START Data for processing
-- ==== Sys2Proof/Machine/KArith.lean ====
section
/-! DEFINITION. Arithmetic, logic, shifts, products, quotients and selection of the keeper cores (R432). -/
namespace Sys2Proof.Machine

/-- A two-source operation: its result, and the flags it sets where it sets them. -/
def binary (c : Nat) (d a b : Opnd) (imm : BitVec 32 → Bool)
    (op : KBank → KWord → KWord → Except Stop (KWord × Option Flags)) (s : State) : State :=
  runOp c d [a, b] imm (fun ws t =>
    match ws with
    | [x, y] => do
      let (r, f) ← op (bankNow t c) x y
      return (r, match f with | some g => setFlags c g t | none => t)
    | _ => .error undefStop) s

/-- A one-source operation. -/
def unary (c : Nat) (d a : Opnd) (op : KBank → KWord → Except Stop (KWord × Option Flags)) (s : State) : State :=
  runOp c d [a] noImm (fun ws t =>
    match ws with
    | [x] => do
      let (r, f) ← op (bankNow t c) x
      return (r, match f with | some g => setFlags c g t | none => t)
    | _ => .error undefStop) s

/-- ADD, ADDI. -/
def execKAdd (c : Fin 4) (d a b : Opnd) (s : State) : Host.Outcome State Fault Refusal :=
  .next (binary c.val d a b simm16 (fun _ x y => do
    let t ← addTag x.tag y.tag
    return (⟨x.val + y.val, t⟩, some (addFlags x.val y.val false t))) s)

/-- SUB, SUBI. -/
def execKSub (c : Fin 4) (d a b : Opnd) (s : State) : Host.Outcome State Fault Refusal :=
  .next (binary c.val d a b simm16 (fun _ x y => do
    let t ← subTag x.tag y.tag
    return (⟨x.val - y.val, t⟩, some (subFlags x.val y.val true t))) s)

/-- The tag of ADC and SBC, which consume C (R404). -/
def carryTag (k : KBank) (a b : Tag) : Except Stop Tag := do
  let t ← arithTag a b
  return if k.fs then .secret else t

/-- ADC. -/
def execKAdc (c : Fin 4) (d a b : Opnd) (s : State) : Host.Outcome State Fault Refusal :=
  .next (binary c.val d a b noImm (fun k x y => do
    let t ← carryTag k x.tag y.tag
    return (⟨x.val + y.val + BitVec.ofNat 32 (b2n k.c), t⟩, some (addFlags x.val y.val k.c t))) s)

/-- SBC. -/
def execKSbc (c : Fin 4) (d a b : Opnd) (s : State) : Host.Outcome State Fault Refusal :=
  .next (binary c.val d a b noImm (fun k x y => do
    let t ← carryTag k x.tag y.tag
    return (⟨x.val - y.val - 1 + BitVec.ofNat 32 (b2n k.c), t⟩, some (subFlags x.val y.val k.c t))) s)

/-- A bitwise operation. -/
def logic (tagf : Tag → Tag → Except Stop Tag) (f : BitVec 32 → BitVec 32 → BitVec 32) (_ : KBank) (x y : KWord) :
    Except Stop (KWord × Option Flags) := do
  let t ← tagf x.tag y.tag
  return (⟨f x.val y.val, t⟩, some (logicFlags (f x.val y.val) t))

/-- AND, ANDI. -/
def execKAnd (c : Fin 4) (d a b : Opnd) (s : State) : Host.Outcome State Fault Refusal :=
  .next (binary c.val d a b uimm16 (logic andTag (· &&& ·)) s)

/-- OR, ORI. -/
def execKOr (c : Fin 4) (d a b : Opnd) (s : State) : Host.Outcome State Fault Refusal :=
  .next (binary c.val d a b uimm16 (logic arithTag (· ||| ·)) s)

/-- XOR, XORI. -/
def execKXor (c : Fin 4) (d a b : Opnd) (s : State) : Host.Outcome State Fault Refusal :=
  .next (binary c.val d a b uimm16 (logic arithTag (· ^^^ ·)) s)

/-- NOT. -/
def execKNot (c : Fin 4) (d a : Opnd) (s : State) : Host.Outcome State Fault Refusal :=
  .next (unary c.val d a (fun _ x => do
    let t ← arithTag x.tag x.tag
    return (⟨~~~x.val, t⟩, some (logicFlags (~~~x.val) t))) s)

/-- NEG: 0 − a. -/
def execKNeg (c : Fin 4) (d a : Opnd) (s : State) : Host.Outcome State Fault Refusal :=
  .next (unary c.val d a (fun _ x => do
    let t ← arithTag x.tag x.tag
    return (⟨0 - x.val, t⟩, some (subFlags 0 x.val true t))) s)

/-- A shift or rotate by b[4:0]: the result, and the last bit shifted out for a count that is not 0. -/
def shiftOp (f : BitVec 32 → Nat → BitVec 32) (out : BitVec 32 → Nat → Bool) (_ : KBank) (x y : KWord) :
    Except Stop (KWord × Option Flags) := do
  let t ← arithTag x.tag y.tag
  let n := y.val.toNat % 32
  return (⟨f x.val n, t⟩, some (shiftFlags (f x.val n) (n != 0 && out x.val n) t))

/-- SHL. -/
def execKShl (c : Fin 4) (d a b : Opnd) (s : State) : Host.Outcome State Fault Refusal :=
  .next (binary c.val d a b count5 (shiftOp (fun x n => x <<< n) (fun x n => x.getLsbD (32 - n))) s)

/-- SHR. -/
def execKShr (c : Fin 4) (d a b : Opnd) (s : State) : Host.Outcome State Fault Refusal :=
  .next (binary c.val d a b count5 (shiftOp (fun x n => x >>> n) (fun x n => x.getLsbD (n - 1))) s)

/-- SAR. -/
def execKSar (c : Fin 4) (d a b : Opnd) (s : State) : Host.Outcome State Fault Refusal :=
  .next (binary c.val d a b count5 (shiftOp (fun x n => x.sshiftRight n) (fun x n => x.getLsbD (n - 1))) s)

/-- ROL. -/
def execKRol (c : Fin 4) (d a b : Opnd) (s : State) : Host.Outcome State Fault Refusal :=
  .next (binary c.val d a b count5 (shiftOp (fun x n => x.rotateLeft n) (fun x n => x.getLsbD (32 - n))) s)

/-- ROR. -/
def execKRor (c : Fin 4) (d a b : Opnd) (s : State) : Host.Outcome State Fault Refusal :=
  .next (binary c.val d a b count5 (shiftOp (fun x n => x.rotateRight n) (fun x n => x.getLsbD (n - 1))) s)

/-- CMP, CMPI. (Log entry 188: DEDUCED.) -/
def execKCmp (c : Fin 4) (a b : Opnd) (s : State) : Host.Outcome State Fault Refusal :=
  .next (runUse c.val [a, b] simm16 (fun ws t =>
    match ws with
    | [x, y] => do
      need (cmpTag x.tag) (tagStop x.tag)
      need (cmpTag y.tag) (tagStop y.tag)
      return setFlags c.val (subFlags x.val y.val true .int) t
    | _ => .error undefStop) s)

/-! ## Products and quotients -/

/-- MUL. -/
def execKMul (c : Fin 4) (d a b : Opnd) (s : State) : Host.Outcome State Fault Refusal :=
  .next (binary c.val d a b noImm (logic arithTag (· * ·)) s)

/-- An operation on INT and SECRET that sets no flags. -/
def quiet (f : BitVec 32 → BitVec 32 → BitVec 32) (_ : KBank) (x y : KWord) : Except Stop (KWord × Option Flags) := do
  let t ← arithTag x.tag y.tag
  return (⟨f x.val y.val, t⟩, none)

/-- MULH. -/
def execKMulh (c : Fin 4) (d a b : Opnd) (s : State) : Host.Outcome State Fault Refusal :=
  .next (binary c.val d a b noImm (quiet fun x y => BitVec.ofInt 32 (x.toInt * y.toInt / 2 ^ 32)) s)

/-- MULHU. -/
def execKMulhu (c : Fin 4) (d a b : Opnd) (s : State) : Host.Outcome State Fault Refusal :=
  .next (binary c.val d a b noImm (quiet fun x y => BitVec.ofNat 32 (x.toNat * y.toNat / 2 ^ 32)) s)

/-- A quotient or remainder: a divisor of 0 gives 0 tagged ERR. -/
def quotient (f : BitVec 32 → BitVec 32 → BitVec 32) (k : KBank) (x y : KWord) : Except Stop (KWord × Option Flags) := do
  let r ← quiet f k x y
  return if y.val = 0 then (errWord, none) else r

/-- DIV. -/
def execKDiv (c : Fin 4) (d a b : Opnd) (s : State) : Host.Outcome State Fault Refusal :=
  .next (binary c.val d a b noImm (quotient fun x y => BitVec.ofInt 32 (x.toInt.tdiv y.toInt)) s)

/-- DIVU. -/
def execKDivu (c : Fin 4) (d a b : Opnd) (s : State) : Host.Outcome State Fault Refusal :=
  .next (binary c.val d a b noImm (quotient fun x y => BitVec.ofNat 32 (x.toNat / y.toNat)) s)

/-- REM. -/
def execKRem (c : Fin 4) (d a b : Opnd) (s : State) : Host.Outcome State Fault Refusal :=
  .next (binary c.val d a b noImm (quotient fun x y => BitVec.ofInt 32 (x.toInt.tmod y.toInt)) s)

/-- REMU. -/
def execKRemu (c : Fin 4) (d a b : Opnd) (s : State) : Host.Outcome State Fault Refusal :=
  .next (binary c.val d a b noImm (quotient fun x y => BitVec.ofNat 32 (x.toNat % y.toNat)) s)

/-- CSEL (R403): while FS is 1 the operands are to be INT or SECRET, and the result is SECRET. (Log entry 189: DEDUCED.) -/
def execKCsel (c : Fin 4) (d a b : Opnd) (cc : Fin 16) (s : State) : Host.Outcome State Fault Refusal :=
  .next (runInstr c.val (wordsOf s c.val [d, a, b]) (cc.val != 15 && shapeOk s c.val (some d) [a, b] noImm) none
    (opBody c.val 4 d [a, b] fun ws t =>
      match ws with
      | [x, y] => do
        notErr x
        notErr y
        let r := if condHolds (bankNow t c.val) cc.val then x else y
        if (bankNow t c.val).fs then
          need (plainTag x.tag && plainTag y.tag) (tagStop (offender x.tag y.tag))
          return (⟨r.val, .secret⟩, t)
        else return (r, t)
      | _ => .error undefStop) s)

end Sys2Proof.Machine
end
END Data for processing
Task goal — In the listing above, find the line with "andTag (· &&& ·)) s)" and the line with "XOR, XORI. -/"; set down exactly those two lines and every line between them, nothing more.

Answer below —
  .next (binary c.val d a b uimm16 (logic andTag (· &&& ·)) s)

/-- OR, ORI. -/
def execKOr (c : Fin 4) (d a b : Opnd) (s : State) : Host.Outcome State Fault Refusal :=
  .next (binary c.val d a b uimm16 (logic arithTag (· ||| ·)) s)

/-- XOR, XORI. -/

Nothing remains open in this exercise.